Di qui una crescente divaricazione fra l’«umanesimo del lavoro» espresso dalla cultura cattolica (e per certi aspetti anche da quella di ispirazione marxista) e il reale procedere dell’economia nazionale. Grazie al «miracolo economico» e all’adozione di tecnologie sempre più raffinate, cresceva immensamente — nel relativamente breve arco di un trentennio — la disponibilità di beni e di servizi e si riduceva parallelamente il tempo di lavoro, sia in termini di durata della giornata lavorativa sia in generale sotto il profilo del rapporto fra «vita attiva» e fase della formazione professionale a monte e del pensionamento a valle; ma il lavoro tendeva a perdere in larga misura il posto di rilievo che negli anni delle grandi lotte sociali e sindacali dell’immediato dopoguerra aveva occupato: al centro si collocava, come già si è rilevato, il momento del consumare assai più che quello del produrre, e il primo assai più del secondo veniva indicato come il vero luogo di un «umanesimo del lavoro» (in realtà di un «umanesimo del non lavoro») calato nella realtà dei processi produttivi della società post-industriale.

3.3. Crisi dell’ottimisino tecnologico

A mano a mano che questi processi giungevano a maturazione, tuttavia, si verificava un mutamento di prospettiva che potrebbe essere espresso in termini di​​ crisi dell’ottimismo tecnologico.​​ Si è in parte verificata la previsione di un movimento tendenzialmente ascensionale dei profitti e dei salari, e dunque dell’accumulazione e dei consumi; ma ciò è avvenuto a prezzo di pesanti costi umani e ambientali e senza che si verificasse l’auspicato salto di qualità nel processo di umanizzazione del lavoro.
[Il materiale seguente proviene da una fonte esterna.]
/-- The code of a quotient in a scaled format, every overflow giving the largest finite code (16 R283, 04 R107). -/
def blockEncode (code : Nat) (book : List Nat) (q : FVal) : Nat × FFlags :=
  match code with
  | 0x0C => cb4Encode book q
  | 0x0A => fnarrow fmtE2M1 true q
  | 0x0B =>
    match q with
    | .nan => (0, { iv := true })
    | .inf s => (intCode 8 (if s then -128 else 127), {})
    | .fin s m e =>
      let r := roundInt .rne s m (e + 6)
      let c := clampInt (-128) 127 r.1
      (intCode 8 c, { nx := r.2 || c != r.1, ovf := c != r.1 })
  | _ =>
    match codeFmt code with
    | some f => fnarrow f true q
    | none => (0, {})

/-! ### Roots -/

/-- The integer square root of n, bit by bit from bit `k` down. -/
def isqrtFrom (n : Nat) : Nat → Nat → Nat
  | 0, acc => acc
  | k + 1, acc =>
    let t := acc + 2 ^ k
    isqrtFrom n k (if t * t ≤ n then t else acc)

/-- floor of the square root. -/
def isqrt (n : Nat) : Nat := isqrtFrom n (Nat.log2 n / 2 + 1) 0

/-! ### Special functions (02 R44-R48), on FP32 codes -/

/-- Round a magnitude with a sticky bit to FP32 with RNE and R43. -/
def rneSticky (fz neg : Bool) (m : Nat) (e : Int) (sticky : Bool) : Nat × FFlags :=
  flushResult fmtFP32 fz (roundMag fmtFP32 .rne neg m e sticky)

/-- FRCP (02 R44). -/
def fRcp (fz : Bool) (a : Nat) : Nat × FFlags :=
  match fsource fmtFP32 fz a with
  | .nan => (fmtFP32.nan, {})
  | .inf s => (fmtFP32.signed s 0, {})
  | .fin s m e =>
    if m = 0 then (fmtFP32.signed s 0x7F800000, { dz := true })
    else
      let k := Nat.log2 m + 40
      rneSticky fz s (2 ^ k / m) (-(k : Int) - e) (2 ^ k % m != 0)

/-- FRSQ (02 R44). -/
def fRsq (fz : Bool) (a : Nat) : Nat × FFlags :=
  match fsource fmtFP32 fz a with
  | .nan => (fmtFP32.nan, {})
  | .inf s => if s then (fmtFP32.nan, { iv := true }) else (0, {})
  | .fin s m e =>
    if m = 0 then (fmtFP32.signed s 0x7F800000, { dz := true })
    else if s then (fmtFP32.nan, { iv := true })
    else
      let odd := e % 2 != 0
      let m' := if odd then 2 * m else m
      let e' := if odd then e - 1 else e
      let k := Nat.log2 m' + 40
      let q := isqrt (2 ^ (2 * k) / m')
      rneSticky fz false q (-(k : Int) - e' / 2) (q * q * m' != 2 ^ (2 * k))

/-- FSQRT (02 R44). -/
def fSqrt (fz : Bool) (a : Nat) : Nat × FFlags :=
  match fsource fmtFP32 fz a with
  | .nan => (fmtFP32.nan, {})
  | .inf s => if s then (fmtFP32.nan, { iv := true }) else (0x7F800000, {})
  | .fin s m e =>
    if m = 0 then (fmtFP32.signed s 0, {})
    else if s then (fmtFP32.nan, { iv := true })
    else
      let odd := e % 2 != 0
      let m' := if odd then 2 * m else m
      let e' := if odd then e - 1 else e
      let q := isqrt (m' * 2 ^ 60)
      rneSticky fz false q (e' / 2 - 30) (q * q != m' * 2 ^ 60)

/-- fma in FP32 with RNE and R43, the step of a reference algorithm (02 R44): the code alone. -/
def refFma (fz : Bool) (a b c : Nat) : Nat :=
  (fround fmtFP32 .rne fz (FVal.fma .rne (fsource fmtFP32 fz a) (fsource fmtFP32 fz b) (fsource fmtFP32 fz c)).1).1

/-- multiply in FP32 with RNE and R43, as a step of a reference. -/
def refMul (fz : Bool) (a b : Nat) : Nat :=
  (fround fmtFP32 .rne fz (FVal.mul (fsource fmtFP32 fz a) (fsource fmtFP32 fz b)).1).1

/-- Horner's rule over the coefficients of a reference. -/
def refPoly (fz : Bool) (x : Nat) (c0 : Nat) (cs : List Nat) : Nat :=
  cs.foldl (fun p c => refFma fz p x c) c0

/-- The FP32 code of a value that FP32 holds exactly. -/
def exact32 (x : FVal) : Nat := (fround fmtFP32 .rne false x).1

/-- FEXP2 (02 R45). -/
def fExp2 (fz : Bool) (a : Nat) : Nat × FFlags :=
  let x := fsource fmtFP32 fz a
  match x with
  | .nan => (fmtFP32.nan, {})
  | .inf s => if s then (0, {}) else (0x7F800000, {})
  | .fin s m e =>
    if x.cmp (.fin false 128 0) != some .lt then (0x7F800000, { ovf := true })
    else if x.cmp (.fin true 150 0) == some .lt then (0, { uf := true, nx := true })
    else
      let n := (roundInt .rne s m e).1
      let f := exact32 (FVal.add .rne x (FVal.ofInt (-n))).1
      let p := refPoly fz f 0x377FE5FF
        [0x3921848A, 0x3AAEC3FF, 0x3C1D955B, 0x3D635847, 0x3E75FDF0, 0x3F317218, 0x3F800000]
      fround fmtFP32 .rne fz ((fsource fmtFP32 fz p).scale n)

/-- FLOG2 (02 R46). -/
def fLog2 (fz : Bool) (a : Nat) : Nat × FFlags :=
  match fsource fmtFP32 fz a with
  | .nan => (fmtFP32.nan, {})
  | .inf s => if s then (fmtFP32.nan, { iv := true }) else (0x7F800000, {})
  | .fin s m e =>
    if m = 0 then (0xFF800000, { dz := true })
    else if s then (fmtFP32.nan, { iv := true })
    else
      let l := Nat.log2 m
      let big := FVal.cmp (.fin false m (-(l : Int))) (fmtFP32.decode 0x3FB504F3) == some .gt
      let ex : Int := (l : Int) + e + (if big then 1 else 0)
      -- the significand m / 2^l, halved when big, as the integer m over 2^d
      let d := if big then l + 1 else l
      let num : Int := (m : Int) - (2 ^ d : Nat)
      let den : Nat := m + 2 ^ d
      let k := Nat.log2 den + 60
      let t := (rneSticky fz (decide (num < 0)) (num.natAbs * 2 ^ k / den) (-(k : Int))
        (num.natAbs * 2 ^ k % den != 0)).1
      let z := refMul fz t t
      let q := refPoly fz z 0x3EA4258A [0x3ED30BB1, 0x3F13BB63, 0x3F76384F, 0x4038AA3B]
      fresult fmtFP32 .rne fz
        (FVal.fma .rne (fsource fmtFP32 fz t) (fsource fmtFP32 fz q) (FVal.ofInt ex))

/-- FSIN and FCOS (02 R47): `cos` selects the latter. -/
def fSinCos (cos fz : Bool) (a : Nat) : Nat × FFlags :=
  let x := fsource fmtFP32 fz a
  match x with
  | .nan => (fmtFP32.nan, {})
  | .inf _ => (fmtFP32.nan, { iv := true })
  | .fin sg m e =>
    let n := (roundInt .rne sg m (e + 1)).1
    let rv := (FVal.add .rne x ((FVal.ofInt (-n)).scale (-1))).1
    -- an exact zero difference keeps the sign of x when n = 0 (FSIN of -0 is -0)
    let r := if n = 0 then exact32 x else exact32 rv
    let z := refMul fz r r
    let sp := refPoly fz z 0x3DA83C1A [0xBF196967, 0x402335E3, 0xC0A55DE7, 0x40490FDB]
    let sr := fresult fmtFP32 .rne fz (FVal.mul (fsource fmtFP32 fz sp) (fsource fmtFP32 fz r))
    let cp := refPoly fz z 0xBCD368F9 [0x3E70FA83, 0xBFAAE9E4, 0x4081E0F8, 0xC09DE9E6]
    let cr := fresult fmtFP32 .rne fz
      (FVal.fma .rne (fsource fmtFP32 fz cp) (fsource fmtFP32 fz z) (fmtFP32.decode 0x3F800000))
    let flip (c : Nat × FFlags) : Nat × FFlags := (if c.1 < 2 ^ 31 then c.1 + 2 ^ 31 else c.1 - 2 ^ 31, c.2)
    match cos, (n % 4).toNat with
    | false, 0 => sr
    | false, 1 => cr
    | false, 2 => flip sr
    | false, _ => flip cr
    | true, 0 => cr
    | true, 1 => flip sr
    | true, 2 => flip cr
    | true, _ => sr

/-! ### Order of sums (02 R49, R50, R52, R53) -/

/-- The exact sum of the products of a rounding group. A product that is `none` is a skipped position of a sparse step: +0
whatever B holds (02 R53). The result: the sum, whether every product was -0, and whether an invalid or NaN case arose. -/
structure GroupSum where
  sum : FVal
  allNegZero : Bool
  bad : Bool
  posInf : Bool
  negInf : Bool
deriving DecidableEq, Repr

/-- Add one product to a group's sum. -/
def GroupSum.push (g : GroupSum) (a b : FVal) : GroupSum :=
  let p := a.mul b
  let bad := g.bad || a.isNan || b.isNan || p.2
  match p.1 with
  | .nan => { g with bad := true, allNegZero := false }
  | .inf s =>
    { g with bad := bad, allNegZero := false, posInf := g.posInf || !s, negInf := g.negInf || s }
  | .fin s m e =>
    { g with sum := (g.sum.add .rne (.fin s m e)).1, allNegZero := g.allNegZero && s && m == 0, bad := bad }

/-- A skipped product is +0 (02 R53). -/
def GroupSum.skip (g : GroupSum) : GroupSum := { g with allNegZero := false }

def GroupSum.start : GroupSum := ⟨.fin false 0 0, true, false, false, false⟩

/-- C plus S of one rounding group (02 R49): NaN with IV in the invalid cases, else one rounding and R43. -/
def groupFinish (fz : Bool) (c : Nat) (g : GroupSum) : Nat × FFlags :=
  let cv := fsource fmtFP32 fz c
  let pos := g.posInf || cv == .inf false
  let neg := g.negInf || cv == .inf true
  if g.bad || (pos && neg) then (fmtFP32.nan, { iv := true })
  else
    let s : FVal :=
      if g.posInf then .inf false else if g.negInf then .inf true
      else match g.sum with
        | .fin _ 0 _ => .fin g.allNegZero 0 0
        | v => v
    fresult fmtFP32 .rne fz (cv.add .rne s)

/-- One level of the summing tree of 02 R52: neighbours added in FP32 with RNE and R43, an absent partner passing the
value up. -/
def treeLevel (fz : Bool) : List (Option Nat) → List (Option Nat) × FFlags
  | [] => ([], {})
  | [x] => ([x], {})
  | x :: y :: rest =>
    let r := treeLevel fz rest
    match x, y with
    | some a, some b =>
      let s := fresult fmtFP32 .rne fz ((fsource fmtFP32 fz a).add .rne (fsource fmtFP32 fz b))
      (some s.1 :: r.1, s.2.or r.2)
    | some a, none => (some a :: r.1, r.2)
    | none, b => (b :: r.1, r.2)

/-- The tree summed to its root in at most `k` levels. -/
def treeSumFrom (fz : Bool) : Nat → List (Option Nat) → FFlags → Nat × FFlags
  | 0, xs, fl => (((xs.head?.getD none).getD 0), fl)
  | k + 1, xs, fl =>
    match xs with
    | [] => (0, fl)
    | [x] => (x.getD 0, fl)
    | _ =>
      let r := treeLevel fz xs
      treeSumFrom fz k r.1 (fl.or r.2)

/-- treesum (02 R52) over FP32 codes, absent where an element does not take part. -/
def treeSum (fz : Bool) (xs : List (Option Nat)) : Nat × FFlags := treeSumFrom fz 8 xs {}

end Sys2Proof.Machine
end

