/-! ### Fatal context errors (14 R245) -/

/-- Return a tile to no context: everything it holds is zeroed (18 R305); failure marks and fences stay (21 R344). -/
def Tile.cleared (x : Tile) : Tile :=
  { Tile.reset with mtcfg := x.mtcfg, failed := x.failed, fenced := x.fenced, fenceDue := x.fenceDue,
                    sinceTest := x.sinceTest, owed := false }

/-- End a context on a cause (14 R245): its work stops, its copies are aborted, the fatal record is posted, every launch not
yet final receives status 0x91, and its cores, tiles, records and images are freed. -/
def State.endContext (s : State) (c : Nat) (cause : BitVec 8) (addr : Dword) : State :=
  let ids := (s.launches.filter (fun e => e.2.ctx == c && (e.2.phase == .running || e.2.phase == .waiting))).map Prod.fst
  let crews := (s.crews.filter (fun e => ids.contains e.2.launch && !e.2.ended)).map Prod.fst
  let s1 := crews.foldl State.stopCrew (s.leaveBeads (fun w => ids.any (fun k => w == .launch k)))
  let tiles := (s1.tiles.filter (fun e => e.2.owner == some c)).map Prod.fst
  let s2 := tiles.foldl (fun t k => let d := t.dropStream k; d.setTile k (d.tile k).cleared) s1
  let s2 := { s2 with beads := s2.beads.filter (fun e => !(tiles.any (fun k =>
      e.1 / 8192 == 3 + k / 96 && decide (0x400 + 64 * (k % 96) ≤ e.1 % 8192) &&
        decide (e.1 % 8192 < 0x400 + 64 * (k % 96) + 64)))) }
  let s3 := { s2 with copies := s2.copies.filter (fun e => e.2.ctx != c) }
  let ev := (s3.ctx c).ring.seq
  let s4 := s3.post c 2 [cause.setWidth 64, addr]
  let s5 := ids.foldl (fun t l => match Tbl.find? t.launches l with
    | some x => (t.writeSlot c x.origin 0x91 x.seq ev).setLaunch l { x with phase := .aborted, frags := [] }
    | none => t) s4
  -- published entries the hub has not taken
  let s6 := (s5.ctx c).queues.foldl (fun t e => e.2.entries.foldl (fun u p =>
    if p.fromHost then u.writeSlot c (.hostRing e.1 p.slot) 0x91 p.seq ev else u) t) s5
  let x := s6.ctx c
  let s7 := s6.setCtx c { x with live := false, records := [], shadows := [], nodes := [], nodeCount := 0,
                                 queues := x.queues.map (fun e => (e.1, { e.2 with entries := [] })) }
  let s8 := { s7 with channels := s7.channels.filter (fun e => e.2.ctx != c),
                      savedTiles := s7.savedTiles.filter (fun y => !ids.contains y.launch) }
  match s8.command with
  | .hostCopy id => if (Tbl.find? s8.copies id).isNone then s8.finishCommand 1 else s8
  | _ => s8

/-- A split fetch leaves the address of the first word in TPC and the base of the second page in TADDR (01 R27). -/
def State.splitFetched (s : State) (addr : Dword) (o : Nat) : State :=
  s.setOwner o { s.owner o with tpc := addr - 4, taddr := addr }

/-- A fatal context error met by the group being issued. -/
def State.fatalError (s : State) (cause : BitVec 8) (addr : Dword) : State :=
  let t := s.endContext s.cur.ctx cause addr
  let u := if cause.toNat = causeSplitFetch then s.cur.allOwners.foldl (fun (v : State) o => v.splitFetched addr o) t else t
  { u with last := some (.fatal cause addr) }

/-! ### Parking (01 R23, 06 R135) -/

/-- What a wait becomes that begins while an older one at the same instruction has had its effects already: a plain wait
does not undo them. -/
def Wait.over (new : Wait) (old : Option Wait) : Wait :=
  match old with
  | none => new
  | some w => if (new = .again ∨ new = .rest) ∧ w ≠ .again ∧ w ≠ .rest then w else new

/-- The wait a strand stands at. -/
def Strand.wait (x : Strand) : Option Wait :=
  match x.stat with
  | .parked w => some w
  | _ => none

/-- Park a strand at the group's first word. -/
def State.parkStrand (s : State) (pc : Dword) (w : Wait) (i : Nat) : State :=
  s.setStrand i { s.strand i with stat := .parked (w.over (s.strand i).wait), pc := pc, moved := false }

/-- Park the group being issued: its strands, or the stream's access processor. -/
def State.parkGroup (s : State) (w : Wait) : State :=
  let s1 := s.cur.strands.foldl (fun t i => t.parkStrand s.cur.gpc w i) s
  let s2 := match s.cur.profile with
    | .raster => s1
    | .tile => s.cur.owners.foldl (fun t o =>
        let k := t.tile o
        t.setTile o { k with stream := k.stream.map (fun (st : Stream) => { st with wait := some (w.over st.wait) }) }) s1
  { s2 with last := some (.wait w) }

/-- What an effect makes of the machine: its state, or the stop taken from the state the instruction found. -/
def conclude (s : State) (r : Eff State) : Outcome State Fault Refusal :=
  match r with
  | .ok t => .next t
  | .error (.stopped (.trap c a x)) => .next (s.takeTrap c a x)
  | .error (.stopped (.fatal c a)) => .next (s.fatalError c a)
  | .error (.stopped (.wait w)) => .next (s.parkGroup w)
  | .error (.fault f) => .fault f

/-! ### Who executes (03 R54, 04 R94) -/

/-- Once for each complete bundle of the group, in rising bundle index, or once for the tile stream (03 R54). -/
def forOwners (s : State) (f : Nat → State → Eff State) : Eff State :=
  s.cur.owners.foldlM (fun t o => f o t) s

/-- For each strand of the group whose guard is true, lowest bundle and then lowest strand first (01 R15, 04 R104). The
guards are read before any strand acts. -/
def forStrands (g : Guard) (s : State) (f : Nat → State → Eff State) : Eff State :=
  (s.cur.strands.filter (fun i => s.guardOn g i)).foldlM (fun t i => f i t) s

/-- The address the instruction itself stands at (03 R65). -/
def State.nextPc (s : State) : Dword := s.cur.pc + (if s.cur.long then 8 else 4)

end Sys2Proof.Machine
end

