def semReadOwner (a c : BitVec 6) (m : Bool) (bead : BitVec 6) (o : Nat) (s : State) : Eff State :=
  (s.semBead o a m bead).map (fun x =>
    let s := s.checkBead x
    let y := s.bead x
    if y.brk then s.beadPoison o c x
    else
      let v := s.deliver o 0 3 (BitVec.ofNat 64 y.count)
      v.2.putS o c v.1)

def execSemRead (a c : BitVec 6) (m : Bool) (t : CopyTail) (s : State) : Outcome State Fault Refusal :=
  afterMask s t (semReadOwner a c m t.bead)

/-- Whether a SEM.WAIT of an owner can go on: it has been served, or the bead serves it at once; otherwise it queues. `taken` is
what waits of the same group are to take of the bead before it. -/
def semWaitReady (s : State) (o : Nat) (x : BeadAt × Nat) (taken : Nat) : Bool :=
  match s.ownerWait o with
  | some (.bead v) => v
  | _ => !(s.bead x.1).brk && (s.bead x.1).queue.isEmpty && decide (taken + x.2 ≤ (s.bead x.1).count)

/-- Whether a stream stands queued for another instruction of its group: it queues at one bead at a time. -/
def State.queuedElsewhere (s : State) (o : Nat) : Bool :=
  ownerIsTile o && (match (s.tile o).stream with
    | some st => st.parked.any (fun e => e.1 != s.groupOffset && e.2 == .bead false)
    | none => false)

/-- Queue an owner at a bead unless it stands there already. -/
def State.enqueue (s : State) (o : Nat) (x : BeadAt × Nat) : State :=
  match s.ownerWait o with
  | some (.bead _) => s
  | _ =>
    let y := s.bead x.1
    s.setBead x.1 { y with queue := y.queue ++ [(.owner o, x.2)] }

/-- SEM.WAIT as a park point: owners in rising order queue at their bead, or go on. `taken` lists what those that go on are to take
of a bead. -/
def State.semWaitEach (s : State) (a b : BitVec 6) (m : Bool) (bead : BitVec 6) (taken : List (BeadAt × Nat)) :
    List Nat → Eff (State × List (Nat × Wait))
  | [] => .ok (s, [])
  | o :: rest =>
    match s.semArgs o a b m bead with
    | .error e => .error e
    | .ok x =>
      let s := s.checkBead x.1
      let before := ((taken.filter (fun e => e.1 == x.1)).map Prod.snd).sum
      if semWaitReady s o x before then
        let more := match s.ownerWait o with
          | some (.bead _) => taken
          | _ => x :: taken
        s.semWaitEach a b m bead more rest
      else if s.queuedElsewhere o then (s.semWaitEach a b m bead taken rest).map (fun r => (r.1, (o, .again) :: r.2))
      else ((s.enqueue o x).semWaitEach a b m bead taken rest).map (fun r => (r.1, (o, .bead false) :: r.2))

def State.semWaitPoint (s : State) (a b : BitVec 6) (m : Bool) (bead : BitVec 6) : Eff State :=
  (s.semWaitEach a b m bead [] s.cur.owners).map (fun r =>
    r.1.ownerPoint (fun o => (r.2.find? (fun e => e.1 == o)).map Prod.snd))

/-- The subtraction of a SEM.WAIT that its bead has not served already. Two waits of one tile group at one bead are each tested on
the count the group finds; where they take more than it holds, the count stops at 0 (DESIGN CHOICE, log 115). -/
def semWaitOwner (a b : BitVec 6) (m : Bool) (bead : BitVec 6) (o : Nat) (s : State) : Eff State :=
  (s.semArgs o a b m bead).map (fun x =>
    match s.ownerWait o with
    | some (.bead _) => s
    | _ => s.setBead x.1 { s.bead x.1 with count := (s.bead x.1).count - x.2 })

def execSemWait (a b : BitVec 6) (m : Bool) (t : CopyTail) (s : State) : Outcome State Fault Refusal :=
  conclude s (
    match (if s.cur.cleared then .ok s else (s.maskPoint t).semWaitPoint a b m t.bead) with
    | .error e => .error e
    | .ok u => forOwners u (semWaitOwner a b m t.bead))

end Sys2Proof.Machine
end

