-- ==== Sys2Proof/WellFormed.lean ====
section
/-! DEFINITION. Which operand values an instruction may carry (01 R15, R17, R25 and the field limits of the instruction
chapters). Every check here is one the decoder reports as illegal-field. -/

namespace Sys2Proof

/-- A guard of (!p0) is a reserved value, and a tile has no guard at all (01 R15). -/
def Guard.ok (p : Profile) (g : Guard) : Bool :=
  !(g.pg == 0 && g.neg) && (p == .raster || g.pg == 0)

/-- `lb` takes the base from a lane pair d0-d31; it must be 0 on a tile (01 R16, R25). -/
def baseOk (p : Profile) (a : BitVec 6) (lb : Bool) : Bool :=
  !lb || (p == .raster && decide (a.toNat ≤ 31))

/-- CHK names a register file of the executing profile (03 R79). -/
def chkOk (p : Profile) (d a : BitVec 6) : Bool :=
  match d.toNat with
  | 0 => true
  | 1 => p == .raster
  | 2 => p == .raster && decide (a.toNat ≤ 31)
  | 3 => p == .tile && decide (a.toNat ≤ 31)
  | _ => false

/-- The system registers assigned on a profile (03 R89). SPLITSTAT is held per raster core and Q6POP per tile stream;
DEDUCED (log 20): each is unassigned on the other profile. -/
def sysReadable (p : Profile) (n : Nat) : Bool :=
  decide (n ≤ 3) || (decide (8 ≤ n) && decide (n ≤ 0x11)) || (n == 0x12 && p == .raster)
    || (decide (0x20 ≤ n) && decide (n ≤ 0x41)) || (decide (0x48 ≤ n) && decide (n ≤ 0x4F))
    || (n == 0x50 && p == .tile)

/-- The system registers a program may write: ACR and the mailboxes (03 R89). -/
def sysWritable (_p : Profile) (n : Nat) : Bool :=
  n == 0 || (decide (8 ≤ n) && decide (n ≤ 0xF))

/-- The element types of the shape register (16 R272). -/
def vecTypeOk (t : BitVec 5) : Bool :=
  (decide (1 ≤ t.toNat) && decide (t.toNat ≤ 5)) || (decide (0x10 ≤ t.toNat) && decide (t.toNat ≤ 0x12))
    || (decide (0x14 ≤ t.toNat) && decide (t.toNat ≤ 0x16))

/-- The format codes that are not reserved; a reserved code in an instruction field raises illegal-field (02 R31). -/
def formatOk (t : BitVec 5) : Bool :=
  decide (t.toNat ≤ 0xC) || (decide (0x10 ≤ t.toNat) && decide (t.toNat ≤ 0x19))

/-- The width in bits of an element type of the shape register (16 R271, R272). -/
def vecTypeWidth (t : BitVec 5) : Nat :=
  match t.toNat with
  | 1 => 32 | 2 => 16 | 3 => 16 | 4 => 8 | 5 => 8
  | 0x10 => 8 | 0x11 => 16 | 0x12 => 32 | 0x14 => 8 | 0x15 => 16 | 0x16 => 32
  | _ => 32

/-- VSHAPE's fields (16 R288): a type, ROT of 0 or 1, and an immediate count of at most N(TYPE), or a register count. -/
def vshapeOk (d a b : BitVec 5) (k : BitVec 3) (m : Bool) : Bool :=
  vecTypeOk d && decide (k.toNat ≤ 1)
    && (if m then b == 0 else decide (32 * a.toNat + b.toNat ≤ 2048 / vecTypeWidth d))

/-- Two boxes of the tile store, each (row, byte column, rows, bytes), that share a byte. -/
def boxesOverlap (r1 c1 n1 w1 r2 c2 n2 w2 : Nat) : Bool :=
  decide (r1 < r2 + n2) && decide (r2 < r1 + n1) && decide (c1 < c2 + w2) && decide (c2 < c1 + w1)

/-- The width in bits of an MCVT target code, 0 for a code outside R315 (19 R315). -/
def mcvtWidth (code : BitVec 5) : Nat :=
  match code.toNat with
  | 0x01 => 32 | 0x02 => 16 | 0x03 => 16 | 0x04 => 8 | 0x05 => 8 | 0x10 => 8 | 0x12 => 32 | 0x14 => 8
  | _ => 0

/-- MCVT's operands (19 R307, R315): a code of the table, both footprints inside the tile store, and no overlap but the
same rows from byte column 0. -/
def mcvtOk (row1 : BitVec 9) (col1 : BitVec 5) (row2 : BitVec 9) (code : BitVec 5) : Bool :=
  let w := mcvtWidth code
  w != 0 && decide (row1.toNat ≤ 384) && decide (16 * col1.toNat + 16 * w ≤ 512) && decide (row2.toNat ≤ 384)
    && (!boxesOverlap row1.toNat (16 * col1.toNat) 128 (16 * w) row2.toNat 0 128 512 || (row1 == row2 && col1 == 0))

/-- The element width MTRN's aux selects (19 R309). -/
def mtrnWidth (wd : BitVec 2) : Nat :=
  match wd.toNat with
  | 0 => 8 | 1 => 16 | 2 => 32 | _ => 4

/-- MTRN's operands (19 R307, R315): both footprints inside the tile store, with no overlap. -/
def mtrnOk (row1 : BitVec 9) (col1 : BitVec 5) (row2 : BitVec 9) (col2 : BitVec 5) (wd : BitVec 2) : Bool :=
  let w := 16 * mtrnWidth wd
  decide (row1.toNat ≤ 384) && decide (16 * col1.toNat + w ≤ 512) && decide (row2.toNat ≤ 384)
    && decide (16 * col2.toNat + w ≤ 512)
    && !boxesOverlap row1.toNat (16 * col1.toNat) 128 w row2.toNat (16 * col2.toNat) 128 w

/-- SEM instructions name a bead by `bead` (m = 0) or by s(a) (m = 1), the other field being unused, and carry neither a
token nor a signal (19 R327). -/
def semOk (t : CopyTail) (a : BitVec 6) (m : Bool) : Bool :=
  !t.bs && !t.te && t.tok == 0 && (if m then t.bead == 0 else a == 0)

/-- The element types CPY.RED combines (19 R322). -/
def redTypeOk (ty : BitVec 5) : Bool :=
  ty == 0x01 || ty == 0x03 || ty == 0x12 || ty == 0x16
La teologia del lavoro giungeva a riconoscere pienamente, dopo quasi due secoli di diffidenze e di incomprensioni, il significato e il valore della tecnica proprio nella fase storica in cui, dopo gli entusiasmi tecnologici degli anni ’50 e ’60, la stessa tecnica era assoggettata a un severo processo all’interno delle stesse scienze umane. Sempre più frequentemente ci si domandava, e ancora ci si domanda, se compito delle innovazioni tecnologiche non dovesse essere non soltanto liberare dal lavoro ma anche​​ liberare il lavoro;​​ in realtà l’impresa riusciva sul primo piano ma falliva in gran parte sul secondo, e quella sorta di «redenzione laica» che l’umanesimo tecnologico si attendeva dal lavoro veniva trasferita altrove e trovava il suo epicentro nell’attività ludica disinteressata, e dunque fuori del lavoro.

Agli occhi delle nuove generazioni il lavoro appare sempre più come una realtà sostanzialmente​​ secondaria,​​ come condizione per l’ottenimento dei mezzi necessari per realizzarsi​​ fuori del lavoro: in virtù di una sorta di eterogenesi dei fini per effetto della quale un meccanismo che avrebbe dovuto avere in sé stesso la sua giustificazione finisce per cercarla e trovarla​​ altrove.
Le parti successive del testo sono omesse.